■ Problem statement ■
Work through the records that follow and return each line containing the word "execMmaFire".

■ Available data ■

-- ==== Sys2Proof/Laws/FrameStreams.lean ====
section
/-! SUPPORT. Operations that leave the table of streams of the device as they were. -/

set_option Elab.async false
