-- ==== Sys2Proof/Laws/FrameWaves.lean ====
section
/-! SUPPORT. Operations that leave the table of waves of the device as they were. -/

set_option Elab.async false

==

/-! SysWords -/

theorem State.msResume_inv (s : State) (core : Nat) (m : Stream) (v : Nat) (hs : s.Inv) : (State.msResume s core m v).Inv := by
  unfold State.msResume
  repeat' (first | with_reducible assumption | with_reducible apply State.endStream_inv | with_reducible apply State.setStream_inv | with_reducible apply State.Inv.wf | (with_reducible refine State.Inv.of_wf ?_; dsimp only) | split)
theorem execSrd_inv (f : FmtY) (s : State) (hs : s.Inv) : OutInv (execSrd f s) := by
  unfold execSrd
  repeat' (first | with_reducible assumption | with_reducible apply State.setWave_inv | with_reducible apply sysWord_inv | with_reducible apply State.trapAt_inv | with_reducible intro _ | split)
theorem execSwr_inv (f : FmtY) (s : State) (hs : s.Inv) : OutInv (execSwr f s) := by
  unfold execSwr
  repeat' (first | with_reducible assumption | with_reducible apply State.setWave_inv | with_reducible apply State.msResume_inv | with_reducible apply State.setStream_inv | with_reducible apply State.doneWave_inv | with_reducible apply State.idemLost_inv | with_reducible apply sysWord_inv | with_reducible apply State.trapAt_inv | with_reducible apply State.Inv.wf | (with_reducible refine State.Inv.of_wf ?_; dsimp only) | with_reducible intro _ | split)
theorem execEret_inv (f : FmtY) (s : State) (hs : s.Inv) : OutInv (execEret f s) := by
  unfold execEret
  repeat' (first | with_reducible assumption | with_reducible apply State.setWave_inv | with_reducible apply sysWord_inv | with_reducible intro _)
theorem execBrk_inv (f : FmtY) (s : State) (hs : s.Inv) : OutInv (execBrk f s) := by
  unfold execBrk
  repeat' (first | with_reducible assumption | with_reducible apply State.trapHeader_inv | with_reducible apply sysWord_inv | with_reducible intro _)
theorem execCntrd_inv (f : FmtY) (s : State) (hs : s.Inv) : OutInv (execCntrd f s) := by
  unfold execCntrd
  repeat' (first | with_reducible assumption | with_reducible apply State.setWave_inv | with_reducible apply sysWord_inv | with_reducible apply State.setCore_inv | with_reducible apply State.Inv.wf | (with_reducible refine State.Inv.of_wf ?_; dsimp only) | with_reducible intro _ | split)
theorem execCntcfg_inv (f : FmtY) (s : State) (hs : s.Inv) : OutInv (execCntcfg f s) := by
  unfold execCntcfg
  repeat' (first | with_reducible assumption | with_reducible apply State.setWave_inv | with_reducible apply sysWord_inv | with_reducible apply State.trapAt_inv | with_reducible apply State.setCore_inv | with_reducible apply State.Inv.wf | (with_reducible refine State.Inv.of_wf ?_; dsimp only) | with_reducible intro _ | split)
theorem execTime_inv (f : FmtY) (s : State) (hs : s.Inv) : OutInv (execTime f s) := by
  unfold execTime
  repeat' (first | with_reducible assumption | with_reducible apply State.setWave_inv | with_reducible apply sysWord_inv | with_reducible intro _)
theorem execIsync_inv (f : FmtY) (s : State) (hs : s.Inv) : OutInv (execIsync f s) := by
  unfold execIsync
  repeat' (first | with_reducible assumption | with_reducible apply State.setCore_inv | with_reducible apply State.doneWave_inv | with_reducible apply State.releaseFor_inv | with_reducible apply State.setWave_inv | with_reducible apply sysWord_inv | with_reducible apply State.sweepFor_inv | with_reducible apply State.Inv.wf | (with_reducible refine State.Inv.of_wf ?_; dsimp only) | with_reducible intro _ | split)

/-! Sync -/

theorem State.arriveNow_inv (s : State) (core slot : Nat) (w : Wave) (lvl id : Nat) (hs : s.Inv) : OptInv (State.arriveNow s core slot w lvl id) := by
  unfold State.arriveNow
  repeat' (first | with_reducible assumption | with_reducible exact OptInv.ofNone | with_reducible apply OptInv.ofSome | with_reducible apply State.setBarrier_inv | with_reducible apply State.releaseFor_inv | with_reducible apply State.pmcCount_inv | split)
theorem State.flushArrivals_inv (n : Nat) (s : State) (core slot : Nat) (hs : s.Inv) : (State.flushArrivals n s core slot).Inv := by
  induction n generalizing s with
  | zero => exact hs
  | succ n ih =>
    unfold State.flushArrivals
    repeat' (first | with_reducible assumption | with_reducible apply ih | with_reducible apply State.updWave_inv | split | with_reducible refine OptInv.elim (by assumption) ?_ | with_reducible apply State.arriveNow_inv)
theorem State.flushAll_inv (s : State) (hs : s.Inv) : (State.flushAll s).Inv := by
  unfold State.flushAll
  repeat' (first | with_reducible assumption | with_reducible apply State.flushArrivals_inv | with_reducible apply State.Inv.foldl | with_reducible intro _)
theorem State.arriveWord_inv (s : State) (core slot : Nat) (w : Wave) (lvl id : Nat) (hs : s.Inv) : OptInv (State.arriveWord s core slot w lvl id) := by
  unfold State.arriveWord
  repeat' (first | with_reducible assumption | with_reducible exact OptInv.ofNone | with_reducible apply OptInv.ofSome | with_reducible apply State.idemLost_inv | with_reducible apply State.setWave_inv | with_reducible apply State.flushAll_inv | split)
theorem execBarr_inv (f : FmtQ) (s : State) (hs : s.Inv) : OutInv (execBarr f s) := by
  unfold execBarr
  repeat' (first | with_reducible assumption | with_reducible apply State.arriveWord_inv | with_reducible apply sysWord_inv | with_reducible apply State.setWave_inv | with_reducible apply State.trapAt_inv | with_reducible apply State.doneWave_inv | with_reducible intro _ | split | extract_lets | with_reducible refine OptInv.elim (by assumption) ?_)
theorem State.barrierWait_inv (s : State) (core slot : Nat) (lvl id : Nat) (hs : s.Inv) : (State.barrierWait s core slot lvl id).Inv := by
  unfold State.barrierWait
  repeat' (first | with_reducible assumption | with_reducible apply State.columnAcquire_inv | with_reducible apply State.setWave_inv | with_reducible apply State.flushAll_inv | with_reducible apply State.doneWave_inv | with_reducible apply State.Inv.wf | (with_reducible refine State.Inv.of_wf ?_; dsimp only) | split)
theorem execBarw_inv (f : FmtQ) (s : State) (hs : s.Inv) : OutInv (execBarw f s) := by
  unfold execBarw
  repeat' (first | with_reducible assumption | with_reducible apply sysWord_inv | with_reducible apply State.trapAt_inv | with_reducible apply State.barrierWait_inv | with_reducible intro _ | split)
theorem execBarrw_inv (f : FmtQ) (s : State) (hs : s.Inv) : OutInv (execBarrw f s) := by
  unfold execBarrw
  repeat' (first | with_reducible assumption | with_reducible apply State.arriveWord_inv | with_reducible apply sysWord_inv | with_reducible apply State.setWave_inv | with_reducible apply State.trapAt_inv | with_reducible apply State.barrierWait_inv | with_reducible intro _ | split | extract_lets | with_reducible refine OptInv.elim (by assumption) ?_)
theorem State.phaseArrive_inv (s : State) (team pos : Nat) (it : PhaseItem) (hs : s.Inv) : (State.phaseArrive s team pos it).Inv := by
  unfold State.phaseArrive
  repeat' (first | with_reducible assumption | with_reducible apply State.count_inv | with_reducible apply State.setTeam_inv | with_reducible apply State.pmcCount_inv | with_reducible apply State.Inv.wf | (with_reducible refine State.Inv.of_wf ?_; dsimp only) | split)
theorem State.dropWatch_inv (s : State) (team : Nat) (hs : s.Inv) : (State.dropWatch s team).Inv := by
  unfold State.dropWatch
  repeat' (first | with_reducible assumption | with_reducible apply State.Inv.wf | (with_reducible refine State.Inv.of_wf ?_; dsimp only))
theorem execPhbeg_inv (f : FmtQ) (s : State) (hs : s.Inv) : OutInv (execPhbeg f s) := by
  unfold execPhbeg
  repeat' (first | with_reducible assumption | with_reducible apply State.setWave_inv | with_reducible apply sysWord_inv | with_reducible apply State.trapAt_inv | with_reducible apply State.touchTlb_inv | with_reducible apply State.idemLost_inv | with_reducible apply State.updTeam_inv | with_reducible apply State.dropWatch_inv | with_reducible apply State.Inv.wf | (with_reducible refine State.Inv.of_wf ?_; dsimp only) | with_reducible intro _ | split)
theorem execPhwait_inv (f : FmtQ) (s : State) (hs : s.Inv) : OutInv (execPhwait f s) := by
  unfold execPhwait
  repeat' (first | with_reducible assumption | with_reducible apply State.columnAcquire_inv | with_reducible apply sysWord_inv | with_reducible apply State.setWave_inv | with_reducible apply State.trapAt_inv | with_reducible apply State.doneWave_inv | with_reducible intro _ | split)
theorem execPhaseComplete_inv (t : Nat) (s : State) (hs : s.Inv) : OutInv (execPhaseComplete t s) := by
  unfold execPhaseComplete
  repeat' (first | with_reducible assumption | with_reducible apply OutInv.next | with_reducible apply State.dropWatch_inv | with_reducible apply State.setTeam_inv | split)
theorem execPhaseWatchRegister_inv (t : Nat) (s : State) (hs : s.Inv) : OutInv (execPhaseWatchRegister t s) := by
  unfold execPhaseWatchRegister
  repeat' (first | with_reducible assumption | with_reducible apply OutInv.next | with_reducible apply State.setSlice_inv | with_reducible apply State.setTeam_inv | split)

--

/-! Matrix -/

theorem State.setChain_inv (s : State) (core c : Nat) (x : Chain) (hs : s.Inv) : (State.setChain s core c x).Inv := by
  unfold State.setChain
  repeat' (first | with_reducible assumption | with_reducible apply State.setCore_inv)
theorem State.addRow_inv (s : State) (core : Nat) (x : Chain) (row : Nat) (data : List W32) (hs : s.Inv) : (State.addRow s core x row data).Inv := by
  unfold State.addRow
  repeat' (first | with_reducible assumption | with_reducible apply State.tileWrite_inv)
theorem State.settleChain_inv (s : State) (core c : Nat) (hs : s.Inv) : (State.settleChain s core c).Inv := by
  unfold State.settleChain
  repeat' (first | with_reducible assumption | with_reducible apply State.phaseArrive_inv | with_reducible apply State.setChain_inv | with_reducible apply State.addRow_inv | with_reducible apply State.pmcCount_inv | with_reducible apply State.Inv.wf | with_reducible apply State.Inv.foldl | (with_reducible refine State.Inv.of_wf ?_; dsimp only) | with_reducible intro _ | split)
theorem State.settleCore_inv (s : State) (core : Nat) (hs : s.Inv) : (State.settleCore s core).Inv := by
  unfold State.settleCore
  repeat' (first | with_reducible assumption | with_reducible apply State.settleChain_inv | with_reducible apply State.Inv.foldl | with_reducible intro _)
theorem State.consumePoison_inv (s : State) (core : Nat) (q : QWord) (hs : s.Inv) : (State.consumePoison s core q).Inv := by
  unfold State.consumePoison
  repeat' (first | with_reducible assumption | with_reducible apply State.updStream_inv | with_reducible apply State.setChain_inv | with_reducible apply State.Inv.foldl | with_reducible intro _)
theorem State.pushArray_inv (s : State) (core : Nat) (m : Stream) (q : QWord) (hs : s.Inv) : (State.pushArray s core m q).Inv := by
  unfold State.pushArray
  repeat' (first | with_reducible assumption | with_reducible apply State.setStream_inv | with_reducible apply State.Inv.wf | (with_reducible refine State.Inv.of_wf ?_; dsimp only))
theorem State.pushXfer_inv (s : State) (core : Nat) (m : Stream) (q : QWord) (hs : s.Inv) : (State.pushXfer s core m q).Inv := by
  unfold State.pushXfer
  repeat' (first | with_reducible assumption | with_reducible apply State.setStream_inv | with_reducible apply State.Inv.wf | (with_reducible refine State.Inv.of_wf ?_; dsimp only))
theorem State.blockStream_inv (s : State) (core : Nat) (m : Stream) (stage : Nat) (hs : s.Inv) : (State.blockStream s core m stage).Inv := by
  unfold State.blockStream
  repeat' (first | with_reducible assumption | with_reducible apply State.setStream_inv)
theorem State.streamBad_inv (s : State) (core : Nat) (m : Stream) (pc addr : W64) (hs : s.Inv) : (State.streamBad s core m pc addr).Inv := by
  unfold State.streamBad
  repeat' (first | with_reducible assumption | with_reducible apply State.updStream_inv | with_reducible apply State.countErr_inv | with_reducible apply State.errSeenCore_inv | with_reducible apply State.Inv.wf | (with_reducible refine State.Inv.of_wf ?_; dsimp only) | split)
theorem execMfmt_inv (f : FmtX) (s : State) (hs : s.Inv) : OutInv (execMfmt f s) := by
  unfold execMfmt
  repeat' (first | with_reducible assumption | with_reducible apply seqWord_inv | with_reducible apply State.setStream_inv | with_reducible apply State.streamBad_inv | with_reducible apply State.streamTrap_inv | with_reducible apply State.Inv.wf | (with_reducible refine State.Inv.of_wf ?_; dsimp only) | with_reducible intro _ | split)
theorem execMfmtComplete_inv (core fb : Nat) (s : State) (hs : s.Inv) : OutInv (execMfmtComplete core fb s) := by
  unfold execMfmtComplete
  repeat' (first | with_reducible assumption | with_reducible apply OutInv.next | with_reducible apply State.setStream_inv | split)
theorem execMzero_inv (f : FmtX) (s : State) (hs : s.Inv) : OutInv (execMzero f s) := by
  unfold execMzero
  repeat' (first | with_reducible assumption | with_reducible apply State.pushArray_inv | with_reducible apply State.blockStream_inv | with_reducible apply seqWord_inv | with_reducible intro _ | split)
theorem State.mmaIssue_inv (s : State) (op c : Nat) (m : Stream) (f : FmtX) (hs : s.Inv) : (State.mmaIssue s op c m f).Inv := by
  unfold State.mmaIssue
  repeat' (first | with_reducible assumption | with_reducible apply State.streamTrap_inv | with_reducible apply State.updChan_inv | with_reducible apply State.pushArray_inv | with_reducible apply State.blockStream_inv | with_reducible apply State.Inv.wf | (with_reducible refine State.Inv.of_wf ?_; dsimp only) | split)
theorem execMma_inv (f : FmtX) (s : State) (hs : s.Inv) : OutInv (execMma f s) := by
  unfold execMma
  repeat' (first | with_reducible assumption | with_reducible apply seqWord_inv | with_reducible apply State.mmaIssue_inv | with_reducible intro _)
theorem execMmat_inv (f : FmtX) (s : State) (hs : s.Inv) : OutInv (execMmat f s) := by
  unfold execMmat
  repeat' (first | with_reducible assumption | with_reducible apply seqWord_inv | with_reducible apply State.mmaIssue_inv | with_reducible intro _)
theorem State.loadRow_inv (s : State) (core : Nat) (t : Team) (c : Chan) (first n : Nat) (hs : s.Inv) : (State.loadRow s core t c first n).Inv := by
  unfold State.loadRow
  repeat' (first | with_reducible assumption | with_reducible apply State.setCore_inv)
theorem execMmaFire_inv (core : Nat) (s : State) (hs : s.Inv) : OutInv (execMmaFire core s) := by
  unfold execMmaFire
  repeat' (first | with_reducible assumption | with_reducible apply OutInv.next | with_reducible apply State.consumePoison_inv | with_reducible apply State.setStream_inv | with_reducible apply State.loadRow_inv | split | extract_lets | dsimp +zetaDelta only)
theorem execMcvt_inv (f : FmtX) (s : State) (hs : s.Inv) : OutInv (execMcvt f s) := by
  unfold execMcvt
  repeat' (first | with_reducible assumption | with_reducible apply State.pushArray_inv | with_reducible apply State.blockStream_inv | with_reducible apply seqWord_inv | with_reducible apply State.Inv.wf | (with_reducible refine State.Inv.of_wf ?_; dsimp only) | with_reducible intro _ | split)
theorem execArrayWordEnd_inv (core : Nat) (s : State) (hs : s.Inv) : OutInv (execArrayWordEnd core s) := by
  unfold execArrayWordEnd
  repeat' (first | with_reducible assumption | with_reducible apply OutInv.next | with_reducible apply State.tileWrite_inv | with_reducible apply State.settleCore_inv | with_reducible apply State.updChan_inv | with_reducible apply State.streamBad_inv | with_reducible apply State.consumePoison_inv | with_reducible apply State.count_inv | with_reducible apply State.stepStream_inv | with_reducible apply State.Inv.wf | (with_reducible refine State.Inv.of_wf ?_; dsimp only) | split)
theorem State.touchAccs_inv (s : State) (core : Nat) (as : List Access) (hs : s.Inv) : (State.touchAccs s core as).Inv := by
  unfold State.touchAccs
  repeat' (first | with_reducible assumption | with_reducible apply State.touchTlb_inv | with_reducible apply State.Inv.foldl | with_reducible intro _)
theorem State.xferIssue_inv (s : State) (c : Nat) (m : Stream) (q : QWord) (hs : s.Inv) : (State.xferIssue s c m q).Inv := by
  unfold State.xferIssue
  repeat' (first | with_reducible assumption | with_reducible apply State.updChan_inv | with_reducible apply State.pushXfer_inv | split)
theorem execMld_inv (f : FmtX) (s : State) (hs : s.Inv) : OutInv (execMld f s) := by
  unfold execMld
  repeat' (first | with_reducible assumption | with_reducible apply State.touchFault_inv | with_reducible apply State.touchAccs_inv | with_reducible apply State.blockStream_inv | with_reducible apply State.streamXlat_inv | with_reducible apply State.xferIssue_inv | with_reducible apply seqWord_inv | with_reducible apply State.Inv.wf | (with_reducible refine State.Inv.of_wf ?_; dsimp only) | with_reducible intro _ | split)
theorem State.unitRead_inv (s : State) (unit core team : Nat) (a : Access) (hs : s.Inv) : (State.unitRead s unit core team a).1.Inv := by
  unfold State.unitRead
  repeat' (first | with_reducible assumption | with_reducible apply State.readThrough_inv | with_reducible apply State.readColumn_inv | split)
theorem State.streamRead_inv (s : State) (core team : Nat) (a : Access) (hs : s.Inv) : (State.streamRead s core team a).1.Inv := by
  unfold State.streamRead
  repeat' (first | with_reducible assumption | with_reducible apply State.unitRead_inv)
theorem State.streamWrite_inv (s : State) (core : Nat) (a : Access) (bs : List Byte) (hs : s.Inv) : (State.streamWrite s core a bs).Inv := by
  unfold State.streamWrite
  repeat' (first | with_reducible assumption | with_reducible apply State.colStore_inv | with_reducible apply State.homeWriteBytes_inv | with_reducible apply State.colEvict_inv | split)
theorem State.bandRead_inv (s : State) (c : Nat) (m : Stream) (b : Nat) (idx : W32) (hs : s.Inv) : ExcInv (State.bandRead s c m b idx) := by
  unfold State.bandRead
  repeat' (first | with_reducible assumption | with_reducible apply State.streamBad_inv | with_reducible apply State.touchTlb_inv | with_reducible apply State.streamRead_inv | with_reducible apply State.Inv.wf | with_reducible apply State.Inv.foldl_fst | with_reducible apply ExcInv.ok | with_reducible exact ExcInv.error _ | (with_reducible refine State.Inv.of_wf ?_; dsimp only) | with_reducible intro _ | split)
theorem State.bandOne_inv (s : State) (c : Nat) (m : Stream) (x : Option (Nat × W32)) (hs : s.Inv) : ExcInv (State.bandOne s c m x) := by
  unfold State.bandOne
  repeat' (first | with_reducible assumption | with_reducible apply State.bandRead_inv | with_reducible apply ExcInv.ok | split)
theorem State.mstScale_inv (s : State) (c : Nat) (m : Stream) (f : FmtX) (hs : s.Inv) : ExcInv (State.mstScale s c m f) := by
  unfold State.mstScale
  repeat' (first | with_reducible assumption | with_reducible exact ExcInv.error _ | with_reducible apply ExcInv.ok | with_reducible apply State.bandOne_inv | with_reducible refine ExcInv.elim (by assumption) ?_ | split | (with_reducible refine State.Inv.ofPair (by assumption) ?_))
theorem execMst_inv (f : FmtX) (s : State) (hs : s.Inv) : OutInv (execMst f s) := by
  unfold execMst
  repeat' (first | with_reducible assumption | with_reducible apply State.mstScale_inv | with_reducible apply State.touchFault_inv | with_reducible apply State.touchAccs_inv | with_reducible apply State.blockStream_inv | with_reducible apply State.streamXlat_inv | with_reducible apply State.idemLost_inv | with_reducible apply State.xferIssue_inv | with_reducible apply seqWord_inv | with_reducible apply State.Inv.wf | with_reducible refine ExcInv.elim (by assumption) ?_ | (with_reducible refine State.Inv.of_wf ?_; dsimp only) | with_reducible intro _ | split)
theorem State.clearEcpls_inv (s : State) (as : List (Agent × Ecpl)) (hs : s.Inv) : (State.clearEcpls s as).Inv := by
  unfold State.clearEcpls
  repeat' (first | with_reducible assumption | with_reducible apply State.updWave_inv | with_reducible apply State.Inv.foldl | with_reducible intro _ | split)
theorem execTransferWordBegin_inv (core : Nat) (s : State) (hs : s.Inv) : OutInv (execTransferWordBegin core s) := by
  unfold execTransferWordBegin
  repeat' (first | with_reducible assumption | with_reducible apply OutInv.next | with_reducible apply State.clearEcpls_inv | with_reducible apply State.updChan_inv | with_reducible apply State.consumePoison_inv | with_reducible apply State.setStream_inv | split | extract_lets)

■ Finished exercise ■
theorem execMmaFire_inv (core : Nat) (s : State) (hs : s.Inv) : OutInv (execMmaFire core s) := by
  unfold execMmaFire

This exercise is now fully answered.